Hideya Mizuno, Ayako Taketomi, Toshikatsu Nakabayashi
Received: June 27, 2018; Published: September 28, 2018; doi:10.21926/obm.icm.1803021
Metabolic syndrome is a pathological disorder that is caused mainly by the accumulation of visceral fat, which increases the risk of type 2 diabetes and cardiovascular disease . The increased volume of adipose tissue that occurs in obesity reflects an increase in the number and/or size of adipocytes . The increase in size of adipocytes could be attributed to their excessive lipid content. Adipose tissue not only stores lipids but also functions as an endocrine organ that secretes hormones known as adipokines . Enlarged adipocytes and activated infiltrating M1 macrophages that occur in obesity secrete pro-inflammatory adipokines, including tumor necrosis factor alpha (TNF-α), interleukin (IL)-6, and monocyte chemoattractant protein (MCP)-1 [4,5,6,7]. These pro-inflammatory adipokines cause disorders of glucose and lipid metabolism by impairing metabolically important tissues, such as adipose, muscle, and endocrine pancreatic tissue, contributing to the development of diabetes or cardiovascular disease . Therefore, metabolic syndrome can be viewed as a state of chronic low-grade inflammation caused by pro-inflammatory adipokines. In contrast, normal adipocytes secrete metabolically important adipokines, such as adiponectin or leptin [8,9,10]. Adiponectin has a variety of roles in glucose and lipid metabolism, including regulation of glucose uptake, oxidation of fatty acids, sensitization of the liver and muscle to insulin, and anti-inflammatory effects [8,9,10].
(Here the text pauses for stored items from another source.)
-- ==== Sys2Proof/Laws/InvMailbox.lean ====
section
/-! SUPPORT. What the operations of Machine/Mailbox.lean keep. -/
namespace Sys2Proof.Machine

variable {R : State → Prop} {s : State}

theorem State.putReply_inv (r : Nat) (bs : List Byte) (hc : ∀ p ∈ [Part.regs, .pcie, .out], Closed R p) (h : R s) :
    R (s.putReply r bs) := by
  unfold State.putReply
  try dsimp only
  repeat' (first | exact sub_inv (by decide) hc | (intro _; try dsimp only) | with_reducible assumption | with_reducible apply inv_ite | with_reducible apply State.irq_inv | with_reducible apply State.setReg_inv | with_reducible apply State.hostWrite_inv | split)
  all_goals first | rfl | exact ⟨rfl, rfl, rfl⟩ | assumption

theorem State.reply_inv (c : MbxCmd) (status : Nat) (data : List Byte) (retry : Nat) (hc : ∀ p ∈ [Part.regs, .fmn, .mbx, .pcie, .out], Closed R p) (h : R s) :
    R (s.reply c status data retry) := by
  unfold State.reply
  try dsimp only
  repeat' (first | exact sub_inv (by decide) hc | (intro _; try dsimp only) | with_reducible assumption | with_reducible apply inv_ite | with_reducible apply State.noteShed_inv | with_reducible apply State.modMbx_inv | with_reducible apply State.when_inv | with_reducible apply State.putReply_inv | split)
  all_goals first | rfl | exact ⟨rfl, rfl, rfl⟩ | assumption

theorem State.takeCmd_inv (r : Nat) (hc : ∀ p ∈ [Part.regs, .fmn, .mbx, .pcie, .out], Closed R p) (h : R s) :
    R (s.takeCmd r) := by
  unfold State.takeCmd
  try dsimp only
  repeat' (first | exact sub_inv (by decide) hc | (intro _; try dsimp only) | with_reducible assumption | with_reducible apply inv_ite | with_reducible apply State.modMbx_inv | with_reducible apply State.setReg_inv | with_reducible apply State.reply_inv | with_reducible apply State.noteShed_inv | split)
  all_goals first | rfl | exact ⟨rfl, rfl, rfl⟩ | assumption

theorem execMbxCommandTake_inv (r : Fin 4) (hc : ∀ p ∈ [Part.regs, .fmn, .mbx, .pcie, .out], Closed R p) (h : R s) :
    OutInv R (execMbxCommandTake r s) := by
  unfold execMbxCommandTake
  try dsimp only
  repeat' (first | exact sub_inv (by decide) hc | with_reducible apply outInv_next | with_reducible exact outInv_fault _ | with_reducible apply outInv_ite | (intro _; try dsimp only) | with_reducible assumption | with_reducible apply inv_ite | with_reducible apply State.when_inv | with_reducible apply State.takeCmd_inv | split)
  all_goals first | rfl | exact ⟨rfl, rfl, rfl⟩ | assumption

theorem State.cqTail_inv (r : Nat) (v : Word) (hc : ∀ p ∈ [Part.regs, .pcie, .out], Closed R p) (h : R s) :
    R (s.cqTail r v) := by
  unfold State.cqTail
  try dsimp only
  repeat' (first | exact sub_inv (by decide) hc | (intro _; try dsimp only) | with_reducible assumption | with_reducible apply inv_ite | with_reducible apply State.setReg_inv | with_reducible apply State.irq_inv | split)
  all_goals first | rfl | exact ⟨rfl, rfl, rfl⟩ | assumption

theorem execMbxCqTailWrite_inv (m : Mid) (r : Fin 4) (v : Word) (hc : ∀ p ∈ [Part.regs, .wvr, .pcie, .tst, .out, .resp], Closed R p) (h : R s) :
    OutInv R (execMbxCqTailWrite m r v s) := by
  unfold execMbxCqTailWrite
  try dsimp only
  repeat' (first | exact sub_inv (by decide) hc | with_reducible apply outInv_next | with_reducible exact outInv_fault _ | with_reducible apply outInv_ite | (intro _; try dsimp only) | with_reducible assumption | with_reducible apply inv_ite | with_reducible apply State.write4_inv | with_reducible apply State.cqTail_inv | split)
  all_goals first | rfl | exact ⟨rfl, rfl, rfl⟩ | assumption

theorem State.serve_inv (r : Nat) (op : Nat) (f : MbxCmd → State → State) (h : R s) (hf : ∀ y0 y1, R y1 → R (f y0 y1)) :
    R (s.serve r op f) := by
  unfold State.serve
  try dsimp only
  repeat' (first | exact sub_inv (by decide) hc | (intro _; try dsimp only) | with_reducible assumption | with_reducible apply inv_ite | with_reducible apply hf | split)
  all_goals first | rfl | exact ⟨rfl, rfl, rfl⟩ | assumption

theorem execPing_inv (r : Fin 4) (hc : ∀ p ∈ [Part.regs, .fmn, .mbx, .pcie, .out], Closed R p) (h : R s) :
    OutInv R (execPing r s) := by
  unfold execPing
  try dsimp only
  repeat' (first | exact sub_inv (by decide) hc | with_reducible apply outInv_next | with_reducible exact outInv_fault _ | with_reducible apply outInv_ite | (intro _; try dsimp only) | with_reducible assumption | with_reducible apply inv_ite | with_reducible apply State.serve_inv | with_reducible apply State.reply_inv | split)
  all_goals first | rfl | exact ⟨rfl, rfl, rfl⟩ | assumption

theorem execStatus_inv (r : Fin 4) (hc : ∀ p ∈ [Part.regs, .fmn, .mbx, .pcie, .out, .free], Closed R p) (h : R s) :
    OutInv R (execStatus r s) := by
  unfold execStatus
  try dsimp only
  repeat' (first | exact sub_inv (by decide) hc | with_reducible apply outInv_next | with_reducible exact outInv_fault _ | with_reducible apply outInv_ite | (intro _; try dsimp only) | with_reducible assumption | with_reducible apply inv_ite | with_reducible apply State.serve_inv | with_reducible apply State.freeVal_inv | with_reducible apply State.reply_inv | split)
  all_goals first | rfl | exact ⟨rfl, rfl, rfl⟩ | assumption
St. John’s wort (SJW), or Hypericum perforatum, is a perennial herb that is used to treat depression in several countries [11,12]. Generally, SJW is not associated with severe side effects. Mild side effects, such as gastrointestinal upset, minor palpitations, photosensitivity, fatigue, restlessness, dry mouth, and headache occur occasionally . It is well known that SJW is an inducer of cytochrome P450 and may reduce the actions of some drugs . SJW contains various bioactive compounds, including naphthodianthrones (hypericin and pseudohypericin), phloroglucinols (hyperforin and adhyperforin), biflavonoids (biapigenin and amentoflavone), glycosides (rutin and quercetin), and other groups of flavonoids [13,14,15]. Hypericin and hyperforin are the main ingredients responsible for the antidepressant effects of SJW [14,15] and are contained in the flowers and leaves of the plant. The concentrations of hypericin and pseudohypercin in the extracts vary from 0.03% to 0.3% and those of hyperforin and adhyperforin vary from almost 0% to 6% [14,15]. The content of hyperforin and adhyperforin in SJW is strongly influenced by the concentration of alcohol in the extraction solvent .
The therapeutic effects of SJW and its ingredients have been investigated in many potential indications, including cancer [16,17,18,19,20,21] as well as cardiovascular [22,23], inflammatory, and allergic diseases [24,25,26,27]. However, although the effects of SJW on depression have been extensively studied, its effects on other diseases have not been elucidated. Various studies, including one by our research group, have studied the effects of SJW extract on the components of metabolic syndrome. Based on the findings of these studies, it can be hypothesized that SJW may also have a beneficial role in the prevention and treatment of metabolic syndrome. In this review, we summarize and discuss the more interesting studies that have investigated the effects of SJW extract on the differentiation of adipocytes, inflammation, and glucose metabolism, all of which are relevant to the development of metabolic syndrome.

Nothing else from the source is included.